Data records
►
/-! ### Events of the pool, of peers and of errors -/

/-- The events of the pool link, its refuge and windows, of host accesses, of transfer channels, peer links and errors (R215,
R384 to R393, R397 to R407): what each does where it is permitted. DRAM_SCRUB, L2_SCRUB and LINK_FLIT_RETRY change nothing that
software sees. That POOL_DROP acts whatever LINK is, that the fabric's report has two directions, that HOST_DRAM_ACCESS serves host
memory too and that a channel's ENABLE clears kick, read and ERROR (log 48), when a load is in flight (log 18), and that the hours
of R416 are those of the device's clock (log 49) are the model's choice. -/
def Obligations.PoolEvents : Prop :=
  ∀ (s : State), s.memoryWf = true →
    let lost (cause : Nat) (t : State) : Prop :=
      t.poolUp = false ∧ t.poolCause = cause ∧ (∀ e ∈ t.wb, isPool (128 * e.1) = false)
        ∧ (∀ e ∈ t.held, isPool (128 * e.line) = false) ∧ (∀ e ∈ t.stream, isPool (128 * e.line) = false)
        ∧ (∀ e ∈ t.icache, isPool e.pa = false)
        ∧ (∀ c n a due atomic, Cells.get .clean (s.course c).regs.vst n = .coming a due atomic → s.clock < due →
            Cells.get .clean (t.course c).regs.vst n = .lost a atomic)
        ∧ (s.shadows = [] → (∀ x ∈ s.stream, isPool (128 * x.line) = false) → (∀ ln, isPool (128 * ln) = true → (s.tag ln).due ≤ s.clock) →
            let dirty := s.wb.filter fun e => isPool (128 * e.1) && !(s.tag e.1).clean
            (s.poolUp = true → t.poolRecords = dirty.length)
              ∧ ∀ i e, dirty[i]? = some e → isDram (refugeAt i + 143) = true →
                t.readBytes 0 (refugeAt i) 144 = s.refugeRecord e.1 e.2)
    let count (t : State) (k : Nat) : Nat × Nat := (fld (Cells.get 0 t.errCnt k) 0 32, fld (Cells.get 0 t.errCnt k) 32 32)
    (s.poolLink = true → s.poolMoving = false → s.poolPending = false → exec .poolResume s = .next { s with poolUp := true })
      ∧ (∃ t, exec .poolDrop s = .next t ∧ lost 3 t)
      ∧ (s.poolLink = true → ∃ t u, exec (.poolLinkLoss 1) s = .next t ∧ exec (.poolLinkLoss 2) s = .next u ∧ lost 1 t ∧ lost 2 u
          ∧ t.portA = false ∧ t.portB = false ∧ u.poolReach = false)
      ∧ (s.poolMoving = true → exec .refugeMoveDone s = .next { s with poolMoving := false })
      ∧ (∀ port up, s.mgmt.step < 7 → exec (.poolPortChange port up) s = .next s)
      ∧ (7 ≤ s.mgmt.step →
          (∀ up, up = true ∨ s.portB = true ∨ s.poolReach = false → exec (.poolPortChange 0 up) s = .next { s with portA := up })
          ∧ (∀ up, up = true ∨ s.portA = true ∨ s.poolReach = false → exec (.poolPortChange 1 up) s = .next { s with portB := up })
          ∧ (∀ up, up = true ∨ (s.portA = false ∧ s.portB = false) → exec (.poolPortChange 2 up) s = .next { s with poolReach := up })
          ∧ (s.poolReach = true → s.portA = true → s.portB = false →
              ∃ t, exec (.poolPortChange 0 false) s = .next t ∧ lost 1 t ∧ t.poolLink = false)
          ∧ (s.poolReach = true → s.portA = false → s.portB = true →
              ∃ t, exec (.poolPortChange 1 false) s = .next t ∧ lost 1 t ∧ t.poolLink = false)
          ∧ (s.poolLink = true → ∃ t, exec (.poolPortChange 2 false) s = .next t ∧ lost 2 t ∧ t.poolLink = false))
      ∧ (∀ i, i < s.poolRecords → s.refugeValid i = true → s.poolLink = true → s.oneView → s.shadows = [] →
          let pa := leNat (s.readBytes 0 (refugeAt i + 8) 8)
          isPool pa = true → isDram (refugeAt i) = true → ∃ t, exec (.refugeWriteback false i) s = .next t ∧ t.refugeValid i = false
            ∧ ∀ j < 128, t.memByte (pa + j) = s.readByte 0 (refugeAt i + 16 + j))
      ∧ (∀ i, s.oneView → s.shadows = [] → ∃ t, exec (.refugeDiscard true i) s = .next t ∧ ∀ k < s.poolRecords, t.refugeValid k = false)
      ∧ (∀ line stores, isPool (128 * line) = true → s.poolLink = true → s.oneView → s.shadows = [] → ∃ t, exec (.bisnp ⟨line, stores⟩) s = .next t
          ∧ TakenBack s t line stores ∧ t.birsps = line :: s.birsps
          ∧ ∀ c, ∀ w ∈ (t.course c).owed, w.pa / 128 = line → w.lost = true ∨ w.atomic = true)
      ∧ (∀ w v, w < 64 → (Cells.get {} s.windows w).enabled = false → ∃ t, exec (.poolWindowEnable w v) s = .next t
          ∧ (Cells.get {} t.windows w).enabled = s.windowValid w v
          ∧ (Cells.get {} t.windows w).base = (Cells.get {} s.windows w).base)
      ∧ (∀ w v, w < 64 → (∀ x, s.ctxPlace (fld (Cells.get {} s.windows w).ctl 32 32) = some x → s.hasWork x = false) →
          ∃ t, exec (.poolWindowDisable w v) s = .next t ∧ (Cells.get {} t.windows w).enabled = false)
      ∧ (∀ pa n, 0 < n → (isDram pa = true ∧ isDram (pa + n - 1) = true) ∨ (isHost pa = true ∧ isHost (pa + n - 1) = true) →
          exec (.hostDramAccess pa n none) s
            = .next { s with hostReads := (pa, if s.anyPoison pa n then none else some (s.readBytes 0 pa n)) :: s.hostReads })
      ∧ (∀ pa bs, bs ≠ [] → isDram pa = true → isDram (pa + bs.length - 1) = true →
          (s.mgmt.channelsOut = [] → (∀ i < bs.length, inRefuge (pa + i) = false) → s.shadows = [] →
            ∃ t, exec (.hostDramAccess pa bs.length (some bs)) s = .next t ∧ ∀ i < bs.length, t.readByte 0 (pa + i) = bs.getD i 0)
          ∧ ((∀ i < bs.length, inRefuge (pa + i) = true) → exec (.hostDramAccess pa bs.length (some bs)) s = .next s))
      ∧ (∀ pa bs, bs ≠ [] → isHost pa = true → isHost (pa + bs.length - 1) = true → s.shadows = [] →
          ∃ t, exec (.hostDramAccess pa bs.length (some bs)) s = .next t ∧ ∀ i < bs.length, t.memByte (pa + i) = bs.getD i 0)
      ∧ (∀ h v, h < 192 →
          let x := s.channel h
          (x.enabled = false → v.getLsbD 8 = true → 4 ≤ fld v 0 5 → fld v 0 5 ≤ 16 → x.send.toNat % (64 * 2 ^ fld v 0 5) = 0 →
            ∃ t, exec (.channelEnable h v) s = .next t ∧ (t.channel h).enabled = true ∧ (t.channel h).kick = 0
              ∧ (t.channel h).read = 0 ∧ (t.channel h).inError = false)
          ∧ (x.inError = true → ∃ t, exec (.channelErrorClear h) s = .next t ∧ (t.channel h).inError = false)
          ∧ (x.kick.toNat < v.toNat → v.toNat ≤ x.read.toNat + 2 ^ fld x.ctl 0 5 → ∃ t, exec (.channelKick h v) s = .next t
              ∧ t.channel h = { x with kick := v })
          ∧ (x.kick.toNat < v.toNat → x.read.toNat + 2 ^ fld x.ctl 0 5 < v.toNat → ∃ t, exec (.channelKick h v) s = .next t
              ∧ (t.channel h).inError = true ∧ (t.channel h).kick = x.kick))
      ∧ (∀ h c bs data, s.sendDue h = true → s.channelCtx h = some c →
          let u := s.performAt 5
          let x := s.channel h
          u.schedRead c x.descVa 64 = some bs →
          let w := leNat bs
          let len := w / 2 ^ 128 % 2 ^ 32
          let off := w / 2 ^ 64 % 2 ^ 64
          w / 2 ^ 200 = 0 → w / 2 ^ 160 % 2 ^ 32 = 0 → 0 < len → len ≤ 16777216 → off + len ≤ x.pSize.toNat →
          u.readSpan c (pagePieces (BitVec.ofNat 64 w) 4098 len) = some data → ∃ t, exec (.channelSend h) s = .next t
            ∧ t.peerOut = .bytes h off data :: s.peerOut ∧ (t.channel h).sending = true)
      ∧ (∀ h m c, (s.channel h).enabled = true → (s.channel h).inError = false → (s.linkOf h).up = true → s.channelCtx h = some c →
          let put := s.writeSpan c (pagePieces ((s.channel h).recv + BitVec.ofNat 64 m.off) 4098 m.bytes.length) m.bytes
          put.2 = true →
          (m.last = true → (put.1.bumpMark c (s.channel h).rmark).2 = true → ∃ t, exec (.channelReceive h (some m)) s = .next t
            ∧ t.peerOut = .done h :: s.peerOut ∧ (t.channel h).arriving = false)
          ∧ (m.last = false → ∃ t, exec (.channelReceive h (some m)) s = .next t ∧ t.peerOut = s.peerOut
            ∧ (t.channel h).arriving = true))
      ∧ (∀ h, (s.channel h).sending = true → ∃ t, exec (.channelReceive h none) s = .next t ∧ (t.channel h).sending = false
          ∧ (t.channel h).read = (s.channel h).read + 1)
      ∧ (∀ h en er size, (s.channel h).sending = false → er = false ∨ (s.channel h).pError = true →
          ∃ t, exec (.channelStateMessage h en er size) s = .next t
            ∧ t.channel h = { s.channel h with pEnable := en, pError := er, pSize := size })
      ∧ (∀ l, l < 12 → ∃ t, exec (.peerLinkDown l) s = .next t ∧ (Cells.get {} t.links l).up = false
          ∧ ∀ h, h / 16 = l → (t.channel h).inError = true)
      ∧ (∀ l, exec (.linkFlitRetry l) s = .next s)
      ∧ (∀ l, l < 12 → (Cells.get {} s.links l).up = true → ∃ t, exec (.linkLaneDegrade l) s = .next t
          ∧ Cells.get {} t.links l = { up := true, lanes := 4 })
      ∧ (∀ k unit n, k < 7 → ∃ t, exec (.eccCorrected k ⟨unit, n⟩) s = .next t
          ∧ count t k = (min 0xFFFFFFFF ((count s k).1 + n), (count s k).2)
          ∧ { t with errCnt := [], mgmt := s.mgmt } = { s with errCnt := [] }
          ∧ (unit < 1152 →
              let hour := s.clock / 6300000000000
              let more (m : Cells (Nat × Nat)) : Nat × Nat :=
                (hour, (if (Cells.get (0, 0) m unit).1 = hour then (Cells.get (0, 0) m unit).2 else 0) + n)
              (k = 4 → Cells.get (0, 0) t.mgmt.chanErrs unit = more s.mgmt.chanErrs
                  ∧ (10000 < (more s.mgmt.chanErrs).2 → unit ∈ t.mgmt.hot))
                ∧ (k = 0 ∨ k = 2 ∨ k = 5 → Cells.get (0, 0) t.mgmt.coreErrs unit = more s.mgmt.coreErrs
                  ∧ (1000 < (more s.mgmt.coreErrs).2 → unit ∈ t.mgmt.sick))))
      ∧ (∀ k g, k < 7 → ∃ t, exec (.eccUncorrectable k (.memory g)) s = .next t ∧ t.memPoison (64 * g) = true
          ∧ (s.inL2 (g / 2) = false → t.poisoned (64 * g) = true)
          ∧ count t k = ((count s k).1, min 0xFFFFFFFF ((count s k).2 + 1)))
      ∧ (∀ k n, k < 7 → ∃ t, exec (.eccUncorrectable k (.parity n)) s = .next t
          ∧ count t k = (min 0xFFFFFFFF ((count s k).1 + 1), (count s k).2)
          ∧ t.opcache = s.opcache.filter (·.core != n) ∧ t.icache = s.icache.filter (·.core != n) ∧ t.mem = s.mem)
      ∧ (∀ k cache g, (∃ e ∈ s.held, e.cache = cache ∧ e.line = g / 2) → ∃ t, exec (.eccUncorrectable k (.l1 cache g)) s = .next t
          ∧ t.wb = s.wb ∧ ∀ e, e ∈ t.held ↔ e ∈ s.held ∧ ¬(e.cache = cache ∧ e.line = g / 2))
      ∧ (∀ k c r w, c < s.courses.length → ∃ t, exec (.eccUncorrectable k (.vreg c r w)) s = .next t
          ∧ Cells.get .clean (t.course c).regs.vst (3 * r + w) = .poison)
      ∧ (∀ k q r, q < s.lanes.length → ∃ t, exec (.eccUncorrectable k (.laneScalar q r)) s = .next t
          ∧ Cells.get .clean (t.lane q).regs.sst r = .poison)
      ∧ (∀ k g, Cells.get [] s.wb (g / 2) ≠ [] →
          ((s.tag (g / 2)).clean = false → ∃ t, exec (.eccUncorrectable k (.cached g)) s = .next t ∧ t.poisoned (64 * g) = true)
          ∧ ((s.tag (g / 2)).clean = true → (∀ x ∈ s.stream, x.line ≠ g / 2) →
            ∃ t, exec (.eccUncorrectable k (.cached g)) s = .next t ∧ Cells.get [] t.wb (g / 2) = []))
      ∧ (∀ n, exec (.dramScrub n) s = .next s ∧ exec (.l2Scrub n) s = .next s)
◄
> **What the task asks**:
The answer must hold exactly the lines of the entries above, from the first line through the line that contains "The events of", and no others.

> **Solution to the exercise**:
/-! ### Events of the pool, of peers and of errors -/

/-- The events of the pool link, its refuge and windows, of host accesses, of transfer channels, peer links and errors (R215,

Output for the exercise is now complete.